» Exercise data:

────────────────────────────────────────

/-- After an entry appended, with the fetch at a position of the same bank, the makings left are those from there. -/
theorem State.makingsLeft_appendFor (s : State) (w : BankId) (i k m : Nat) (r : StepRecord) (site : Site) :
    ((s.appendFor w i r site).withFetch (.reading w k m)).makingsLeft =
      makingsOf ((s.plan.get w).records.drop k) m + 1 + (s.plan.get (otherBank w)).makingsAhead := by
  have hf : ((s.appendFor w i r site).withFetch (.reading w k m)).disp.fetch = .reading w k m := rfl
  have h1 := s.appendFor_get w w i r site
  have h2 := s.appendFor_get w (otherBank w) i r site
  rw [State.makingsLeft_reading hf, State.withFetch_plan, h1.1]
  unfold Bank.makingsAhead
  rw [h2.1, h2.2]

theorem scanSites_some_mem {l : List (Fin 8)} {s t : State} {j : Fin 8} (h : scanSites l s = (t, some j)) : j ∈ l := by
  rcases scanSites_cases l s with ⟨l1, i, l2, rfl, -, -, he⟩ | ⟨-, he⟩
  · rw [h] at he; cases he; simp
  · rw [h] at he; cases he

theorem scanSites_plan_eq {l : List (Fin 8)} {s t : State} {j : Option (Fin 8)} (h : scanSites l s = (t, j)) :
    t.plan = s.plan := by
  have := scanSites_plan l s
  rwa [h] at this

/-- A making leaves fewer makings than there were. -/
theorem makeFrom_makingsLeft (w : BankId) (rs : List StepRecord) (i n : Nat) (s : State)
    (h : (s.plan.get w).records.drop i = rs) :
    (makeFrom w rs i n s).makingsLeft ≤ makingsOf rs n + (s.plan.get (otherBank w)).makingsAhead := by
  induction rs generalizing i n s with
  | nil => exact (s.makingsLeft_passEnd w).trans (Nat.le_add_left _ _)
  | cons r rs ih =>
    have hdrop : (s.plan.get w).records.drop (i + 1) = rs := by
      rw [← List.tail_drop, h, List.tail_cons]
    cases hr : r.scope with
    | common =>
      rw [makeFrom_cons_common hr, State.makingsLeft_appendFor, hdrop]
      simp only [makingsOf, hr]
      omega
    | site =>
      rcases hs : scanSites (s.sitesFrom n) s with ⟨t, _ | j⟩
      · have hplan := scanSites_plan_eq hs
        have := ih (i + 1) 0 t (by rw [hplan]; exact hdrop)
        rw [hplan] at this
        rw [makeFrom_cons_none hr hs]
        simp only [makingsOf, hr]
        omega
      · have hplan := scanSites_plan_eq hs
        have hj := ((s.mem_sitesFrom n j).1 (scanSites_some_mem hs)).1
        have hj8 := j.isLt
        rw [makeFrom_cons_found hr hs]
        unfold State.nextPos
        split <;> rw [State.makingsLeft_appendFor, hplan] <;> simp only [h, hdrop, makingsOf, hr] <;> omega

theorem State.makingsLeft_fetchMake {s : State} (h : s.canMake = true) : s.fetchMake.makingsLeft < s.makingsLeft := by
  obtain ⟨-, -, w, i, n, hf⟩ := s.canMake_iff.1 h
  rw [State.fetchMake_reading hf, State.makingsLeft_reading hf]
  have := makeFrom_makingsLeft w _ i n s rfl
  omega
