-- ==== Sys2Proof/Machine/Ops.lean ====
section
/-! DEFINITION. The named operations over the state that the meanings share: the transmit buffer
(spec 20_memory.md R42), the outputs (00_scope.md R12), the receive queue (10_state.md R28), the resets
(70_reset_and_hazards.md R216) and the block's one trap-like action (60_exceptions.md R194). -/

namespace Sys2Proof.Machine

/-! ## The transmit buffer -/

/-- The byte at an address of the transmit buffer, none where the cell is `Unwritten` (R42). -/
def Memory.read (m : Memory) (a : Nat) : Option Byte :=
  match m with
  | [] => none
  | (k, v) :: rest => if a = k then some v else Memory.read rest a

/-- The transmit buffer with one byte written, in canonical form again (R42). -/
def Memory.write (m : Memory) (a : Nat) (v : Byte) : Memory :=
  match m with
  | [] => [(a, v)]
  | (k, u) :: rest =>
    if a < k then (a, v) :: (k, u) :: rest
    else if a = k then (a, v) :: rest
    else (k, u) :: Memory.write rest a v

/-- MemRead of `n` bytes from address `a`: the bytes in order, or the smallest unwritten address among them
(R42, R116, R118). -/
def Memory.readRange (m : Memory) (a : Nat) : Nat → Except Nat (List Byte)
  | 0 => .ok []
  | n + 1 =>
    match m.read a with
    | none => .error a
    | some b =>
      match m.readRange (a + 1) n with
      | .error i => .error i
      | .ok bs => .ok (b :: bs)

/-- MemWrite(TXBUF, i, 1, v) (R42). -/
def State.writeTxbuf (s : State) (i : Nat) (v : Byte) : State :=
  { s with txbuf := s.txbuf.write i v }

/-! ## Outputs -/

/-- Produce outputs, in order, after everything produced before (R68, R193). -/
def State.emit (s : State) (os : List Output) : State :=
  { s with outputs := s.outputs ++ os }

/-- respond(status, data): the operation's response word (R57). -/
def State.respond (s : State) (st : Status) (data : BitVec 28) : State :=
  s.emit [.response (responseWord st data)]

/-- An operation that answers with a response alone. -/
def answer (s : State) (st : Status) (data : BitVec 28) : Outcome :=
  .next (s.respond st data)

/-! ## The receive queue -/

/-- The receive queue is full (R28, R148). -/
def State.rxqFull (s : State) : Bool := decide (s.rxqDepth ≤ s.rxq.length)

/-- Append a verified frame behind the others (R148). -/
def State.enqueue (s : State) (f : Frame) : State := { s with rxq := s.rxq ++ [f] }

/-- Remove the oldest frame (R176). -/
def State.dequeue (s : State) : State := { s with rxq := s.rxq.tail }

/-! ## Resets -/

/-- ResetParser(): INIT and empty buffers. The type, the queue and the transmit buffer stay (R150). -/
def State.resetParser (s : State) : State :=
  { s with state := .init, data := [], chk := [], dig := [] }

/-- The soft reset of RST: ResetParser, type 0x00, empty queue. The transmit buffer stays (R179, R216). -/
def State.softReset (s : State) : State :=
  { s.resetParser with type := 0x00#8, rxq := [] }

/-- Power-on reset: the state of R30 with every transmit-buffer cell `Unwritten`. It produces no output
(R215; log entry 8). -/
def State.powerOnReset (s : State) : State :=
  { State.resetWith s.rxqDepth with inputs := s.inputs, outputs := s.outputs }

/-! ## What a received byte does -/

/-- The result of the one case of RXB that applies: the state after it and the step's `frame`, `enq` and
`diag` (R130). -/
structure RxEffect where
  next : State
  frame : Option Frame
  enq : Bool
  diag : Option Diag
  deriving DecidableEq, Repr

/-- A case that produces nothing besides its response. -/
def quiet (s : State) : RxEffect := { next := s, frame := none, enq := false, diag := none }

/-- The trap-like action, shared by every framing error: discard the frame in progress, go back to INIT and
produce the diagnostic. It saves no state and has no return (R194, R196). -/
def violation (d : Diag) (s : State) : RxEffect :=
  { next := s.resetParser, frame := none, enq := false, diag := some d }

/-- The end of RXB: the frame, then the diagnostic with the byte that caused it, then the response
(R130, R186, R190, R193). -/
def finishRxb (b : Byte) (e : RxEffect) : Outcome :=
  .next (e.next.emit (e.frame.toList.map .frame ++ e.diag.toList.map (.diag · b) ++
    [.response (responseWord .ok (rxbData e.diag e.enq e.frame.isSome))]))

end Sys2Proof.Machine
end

────────────────────────────────────────

» Work to be completed:
From the records above, retype only the lines starting at the line that contains "u) :: rest =>" and ending at the line that contains "word (R57). -/", both included.

» Exercise output:
  | (k, u) :: rest =>
    if a < k then (a, v) :: (k, u) :: rest
    else if a = k then (a, v) :: rest
    else (k, u) :: Memory.write rest a v

/-- MemRead of `n` bytes from address `a`: the bytes in order, or the smallest unwritten address among them
(R42, R116, R118). -/
def Memory.readRange (m : Memory) (a : Nat) : Nat → Except Nat (List Byte)
  | 0 => .ok []
  | n + 1 =>
    match m.read a with
    | none => .error a
    | some b =>
      match m.readRange (a + 1) n with
      | .error i => .error i
      | .ok bs => .ok (b :: bs)

/-- MemWrite(TXBUF, i, 1, v) (R42). -/
def State.writeTxbuf (s : State) (i : Nat) (v : Byte) : State :=
  { s with txbuf := s.txbuf.write i v }

/-! ## Outputs -/

/-- Produce outputs, in order, after everything produced before (R68, R193). -/
def State.emit (s : State) (os : List Output) : State :=
  { s with outputs := s.outputs ++ os }

/-- respond(status, data): the operation's response word (R57). -/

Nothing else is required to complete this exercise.